Data for the task.

********************

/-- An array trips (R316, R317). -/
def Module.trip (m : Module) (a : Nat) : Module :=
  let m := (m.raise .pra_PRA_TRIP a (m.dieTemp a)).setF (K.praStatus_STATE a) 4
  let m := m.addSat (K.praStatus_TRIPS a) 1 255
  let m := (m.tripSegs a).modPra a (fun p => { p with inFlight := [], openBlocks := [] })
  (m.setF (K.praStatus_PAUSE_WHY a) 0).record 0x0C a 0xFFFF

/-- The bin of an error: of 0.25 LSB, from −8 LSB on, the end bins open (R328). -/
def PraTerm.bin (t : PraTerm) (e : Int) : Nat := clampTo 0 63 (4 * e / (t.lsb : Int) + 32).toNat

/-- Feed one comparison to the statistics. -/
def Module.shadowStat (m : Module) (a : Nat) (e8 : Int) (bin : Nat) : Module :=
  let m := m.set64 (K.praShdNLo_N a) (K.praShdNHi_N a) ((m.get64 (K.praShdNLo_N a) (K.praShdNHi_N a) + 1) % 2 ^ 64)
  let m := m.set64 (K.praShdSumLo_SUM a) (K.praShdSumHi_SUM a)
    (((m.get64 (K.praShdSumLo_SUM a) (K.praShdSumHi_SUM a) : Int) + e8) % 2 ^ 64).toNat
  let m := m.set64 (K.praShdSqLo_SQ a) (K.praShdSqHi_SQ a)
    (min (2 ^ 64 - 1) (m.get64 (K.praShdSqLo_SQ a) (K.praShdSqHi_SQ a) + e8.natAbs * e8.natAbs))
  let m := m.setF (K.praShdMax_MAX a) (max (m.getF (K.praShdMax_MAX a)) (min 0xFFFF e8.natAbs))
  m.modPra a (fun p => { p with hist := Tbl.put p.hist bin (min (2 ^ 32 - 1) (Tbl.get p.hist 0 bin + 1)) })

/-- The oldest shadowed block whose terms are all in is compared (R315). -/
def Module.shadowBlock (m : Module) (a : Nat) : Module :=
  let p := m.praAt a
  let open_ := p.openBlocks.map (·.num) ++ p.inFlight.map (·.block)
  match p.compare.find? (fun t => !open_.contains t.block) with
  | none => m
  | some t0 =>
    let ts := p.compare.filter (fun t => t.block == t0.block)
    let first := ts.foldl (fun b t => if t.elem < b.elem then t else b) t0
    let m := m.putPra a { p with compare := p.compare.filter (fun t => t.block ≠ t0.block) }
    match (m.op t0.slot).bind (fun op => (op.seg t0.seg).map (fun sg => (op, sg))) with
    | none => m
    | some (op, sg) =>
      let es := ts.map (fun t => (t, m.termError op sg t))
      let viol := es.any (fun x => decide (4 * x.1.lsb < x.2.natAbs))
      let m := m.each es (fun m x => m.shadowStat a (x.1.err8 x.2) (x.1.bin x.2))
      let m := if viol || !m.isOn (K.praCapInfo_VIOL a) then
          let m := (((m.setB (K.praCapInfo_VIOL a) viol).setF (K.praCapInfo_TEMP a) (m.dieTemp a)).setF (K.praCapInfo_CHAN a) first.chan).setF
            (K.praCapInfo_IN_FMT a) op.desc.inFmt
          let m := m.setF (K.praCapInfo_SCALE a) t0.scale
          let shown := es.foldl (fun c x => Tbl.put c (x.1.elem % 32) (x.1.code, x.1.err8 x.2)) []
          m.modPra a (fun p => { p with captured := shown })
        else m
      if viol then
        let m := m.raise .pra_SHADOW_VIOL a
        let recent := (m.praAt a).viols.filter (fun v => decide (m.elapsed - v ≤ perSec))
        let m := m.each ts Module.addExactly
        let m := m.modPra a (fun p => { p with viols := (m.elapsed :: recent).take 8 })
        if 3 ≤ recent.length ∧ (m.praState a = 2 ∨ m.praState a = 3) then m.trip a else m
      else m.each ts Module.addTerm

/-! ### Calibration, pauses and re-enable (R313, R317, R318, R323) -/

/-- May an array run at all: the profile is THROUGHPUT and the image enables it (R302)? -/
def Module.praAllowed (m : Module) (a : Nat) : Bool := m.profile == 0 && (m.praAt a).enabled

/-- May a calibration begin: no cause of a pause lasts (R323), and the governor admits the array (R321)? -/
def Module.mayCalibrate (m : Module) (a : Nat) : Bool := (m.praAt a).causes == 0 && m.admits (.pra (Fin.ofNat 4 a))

********************

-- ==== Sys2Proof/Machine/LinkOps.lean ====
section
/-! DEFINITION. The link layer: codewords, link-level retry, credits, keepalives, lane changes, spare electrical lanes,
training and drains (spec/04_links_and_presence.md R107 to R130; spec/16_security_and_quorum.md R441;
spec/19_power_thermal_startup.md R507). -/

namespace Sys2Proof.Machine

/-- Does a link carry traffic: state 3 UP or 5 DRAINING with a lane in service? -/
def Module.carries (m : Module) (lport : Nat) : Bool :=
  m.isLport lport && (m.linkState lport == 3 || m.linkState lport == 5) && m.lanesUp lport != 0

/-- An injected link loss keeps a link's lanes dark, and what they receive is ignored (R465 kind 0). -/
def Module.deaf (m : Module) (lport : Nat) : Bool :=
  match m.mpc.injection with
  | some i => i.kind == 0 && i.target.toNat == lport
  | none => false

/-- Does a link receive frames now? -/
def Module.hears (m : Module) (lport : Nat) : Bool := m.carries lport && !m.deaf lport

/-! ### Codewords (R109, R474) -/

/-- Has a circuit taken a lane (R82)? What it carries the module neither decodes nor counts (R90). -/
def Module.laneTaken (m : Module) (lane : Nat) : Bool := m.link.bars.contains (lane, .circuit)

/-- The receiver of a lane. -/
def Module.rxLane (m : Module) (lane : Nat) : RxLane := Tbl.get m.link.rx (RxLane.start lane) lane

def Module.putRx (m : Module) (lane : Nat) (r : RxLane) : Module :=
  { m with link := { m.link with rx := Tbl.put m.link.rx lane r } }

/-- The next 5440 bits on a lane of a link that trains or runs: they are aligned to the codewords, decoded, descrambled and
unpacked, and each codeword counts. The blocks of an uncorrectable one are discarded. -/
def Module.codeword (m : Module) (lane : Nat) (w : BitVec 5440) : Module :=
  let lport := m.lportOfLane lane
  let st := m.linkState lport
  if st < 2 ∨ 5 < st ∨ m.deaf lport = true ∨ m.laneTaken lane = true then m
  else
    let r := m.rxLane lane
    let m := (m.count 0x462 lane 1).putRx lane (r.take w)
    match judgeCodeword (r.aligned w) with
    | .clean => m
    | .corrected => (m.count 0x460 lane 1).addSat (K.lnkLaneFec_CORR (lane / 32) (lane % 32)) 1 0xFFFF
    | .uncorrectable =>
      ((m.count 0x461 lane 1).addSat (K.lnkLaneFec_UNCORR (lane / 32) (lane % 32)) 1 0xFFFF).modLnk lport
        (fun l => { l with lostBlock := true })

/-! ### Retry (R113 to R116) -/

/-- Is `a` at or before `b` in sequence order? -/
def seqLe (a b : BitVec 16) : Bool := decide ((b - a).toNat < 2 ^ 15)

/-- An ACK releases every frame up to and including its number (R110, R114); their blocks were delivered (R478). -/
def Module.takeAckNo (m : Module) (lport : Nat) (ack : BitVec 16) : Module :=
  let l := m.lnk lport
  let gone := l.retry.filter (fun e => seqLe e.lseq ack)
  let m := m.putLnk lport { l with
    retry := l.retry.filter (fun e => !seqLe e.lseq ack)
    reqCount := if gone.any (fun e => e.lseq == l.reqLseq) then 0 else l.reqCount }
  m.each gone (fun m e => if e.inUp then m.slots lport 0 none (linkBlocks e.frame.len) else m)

********************

What is required. Go through the records and show every line with the string "modPra" in it.

Written answer.
  let m := (m.tripSegs a).modPra a (fun p => { p with inFlight := [], openBlocks := [] })
  m.modPra a (fun p => { p with hist := Tbl.put p.hist bin (min (2 ^ 32 - 1) (Tbl.get p.hist 0 bin + 1)) })
          m.modPra a (fun p => { p with captured := shown })
        let m := m.modPra a (fun p => { p with viols := (m.elapsed :: recent).take 8 })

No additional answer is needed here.